Thomas Scannell has served as the Company’s Vice President, Finance and Chief Financial Officer and Assistant Treasurer since November 1999 and has served as Assistant Secretary since January 2003. From November 1999 to January 2003, Mr. Scannell also served as the Company’s Secretary and Vice President, Administration. From November 1996 to May 1999, Mr. Scannell served as the Vice President, Finance of Spectra-Physics Lasers, a laser manufacturer. From 1990 to November 1996, Mr. Scannell held the positions of Division Controller and Assistant Corporate Controller at Raychem Corporation, a materials science company. Mr. Scannell holds a B.A. and an M.B.A. from Stanford University.

 

Timothy Schamberger joined the Company as Vice President and General Manager of Signal Source division in May 2003. Prior to joining the Company, Mr. Schamberger served as the Vice President, Sales and Marketing of Vari-L Company, Inc. from May 2002 to May 2003. From March 1993 to May 2002, Mr. Schamberger served in various sales & marketing roles for M/A-Com, a wireless RF components manufacturer, including Strategic Account Manager, Regional Sales Manager and District Sales Manager. Mr.
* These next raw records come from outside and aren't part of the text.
/-- NEROV_TRAIN (03 R97): a partner that is not a Kloend part fails the attempt. -/
def execNerovTrain (d pp : Nat) (r : TrainResult) (s : State) : Host.Outcome State Fault Refusal :=
  .next (if s.isNerov (gport d pp) then train d pp { r with reached := r.reached && r.kloend } s else s)

/-- NEROV_TRAIN_TIMEOUT (03 R97): step 2 was not completed within 24 ms. -/
def execNerovTrainTimeout (d pp : Nat) (s : State) : Host.Outcome State Fault Refusal :=
  .next (if s.isNerov (gport d pp) ∧ s.mayTrain d pp ∧ s.linkState d pp ≠ 3 ∧ s.linkState d pp ≠ 5 then trainFail d pp s else s)

/-- LINK_UP (03 R98): a link in recovery or repair is up again; one that waits to train or trains has reached UP at its target rate on all its
lanes, unless its peg waits for a verdict (log entry 75). -/
def execLinkUp (d i : Nat) (s : State) : Host.Outcome State Fault Refusal :=
  let st := s.linkState d i
  .next (
    if 16 ≤ i then (if st = 4 ∨ st = 8 then spanEndUp (i - 16) (16 + d) (spanEndUp d i s) else s)
    else if ¬ s.mayTrain d i ∨ st = 0 ∨ st = 3 ∨ st = 5 ∨ s.pegWaiting d i ≠ 0 then s
    else if st = 4 ∧ (s.link d i).fullTrain = false then linkUp d i s
    else if st = 4 ∨ st = 2 then trainDone d i {} (if 1 ≤ s.pegState d i ∧ s.pegState d i ≤ 4 then pegEnd d i s else s)
    else trainDone d i {} (beginTraining d i s))

/-- LINK_DOWN (03 R98): through its own or its partner's doing; a link that trains fails its attempt (02 R65). -/
def execLinkDown (d pp : Nat) (s : State) : Host.Outcome State Fault Refusal :=
  .next (if s.linkLive d pp then linkDown d pp false s else if s.linkState d pp = 2 then trainFail d pp s else s)

/-- The grace period ends: held packets are flushed, and those that arrive until the link is up (03 R98). -/
def graceExpire (d pp : Nat) (s : State) : State :=
  if (s.link d pp).grace then
    flushPort (gport d pp) ((s.modLink d pp fun l => { l with grace := false }).setFld (lreg .linkStat d pp) LinkStat.HELD 0)
  else s

/-- GRACE_TIMER_EXPIRE (03 R98). -/
def execGraceTimerExpire (d pp : Nat) (s : State) : Host.Outcome State Fault Refusal := .next (graceExpire d pp s)

/-- SPAN_LINK_DOWN (03 R100). -/
def execSpanLinkDown (d e : Nat) (s : State) : Host.Outcome State Fault Refusal :=
  .next (if d < s.dieCount ∧ e < s.dieCount ∧ d ≠ e ∧ s.linkLive d (16 + e) then spanDown d e s else s)

/-- A write of LINK.CFG (03 R98, R103): GRACE clamps, a TRATE code that the KIND in force does not allow leaves TRATE
unchanged, clearing ENABLE takes the link down on purpose and starts the grace period, setting it lets the engine enter
DETECT. A span window's fields are read-only or reserved. -/
def linkCfgWrite (d i : Nat) (v : Word) (s : State) : State :=
  if 16 ≤ i then s
  else
    let r := lreg .linkCfg d i
    let t := LinkCfg.TRATE.of v
    let ok := if s.isNerov (gport d i) then t = 6 ∨ t = 7 else 1 ≤ t ∧ t ≤ 7
    let was := s.fld r LinkCfg.ENABLE
    let s1 := ((s.setFld r LinkCfg.KIND (LinkCfg.KIND.of v)).setFld r LinkCfg.REPLAYN (LinkCfg.REPLAYN.of v)).setFld r LinkCfg.GRACE
      (min 500 (LinkCfg.GRACE.of v))
    let s2 := if ok then s1.setFld r LinkCfg.TRATE t else s1
    if was = 1 ∧ LinkCfg.ENABLE.of v = 0 then
      let s3 := s2.setFld r LinkCfg.ENABLE 0
      let s4 := if s3.linkLive d i then linkDown d i true s3
        else if s3.hasLanes (gport d i) then startGrace d i (takeDown d i s3)
        else s3
      setLinkState d i 0 s4
    else if was = 0 ∧ LinkCfg.ENABLE.of v = 1 then enterDetect d i true (s2.setFld r LinkCfg.ENABLE 1)
    else s2

/-- LINK_CFG_WRITE (03 R103). -/
def execLinkCfgWrite (d i : Nat) (v : Word) (s : State) : Host.Outcome State Fault Refusal := .next (linkCfgWrite d i v s)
Schamberger’s previous experience also includes program management and engineering positions with Allied Signal Aerospace Corp., a manufacturer of non-nuclear systems for nuclear weapons, and Wilcox Electric, a manufacturer of ground-based navigation aid equipment. Mr. Schamberger received his B.S.E.E. from Kansas State University.

 

Clay Simpson joined the Company as Vice President and General Counsel in March 2005 and was appointed as its Secretary in April 2005. Prior to joining the Company, from October 1997 through February 2005, Mr. Simpson served as an Associate Attorney with the law firm of Wilson Sonsini Goodrich & Rosati, P.C. Mr. Simpson holds a B.A from the University of California, Los Angeles, and a J.D. from Columbia University.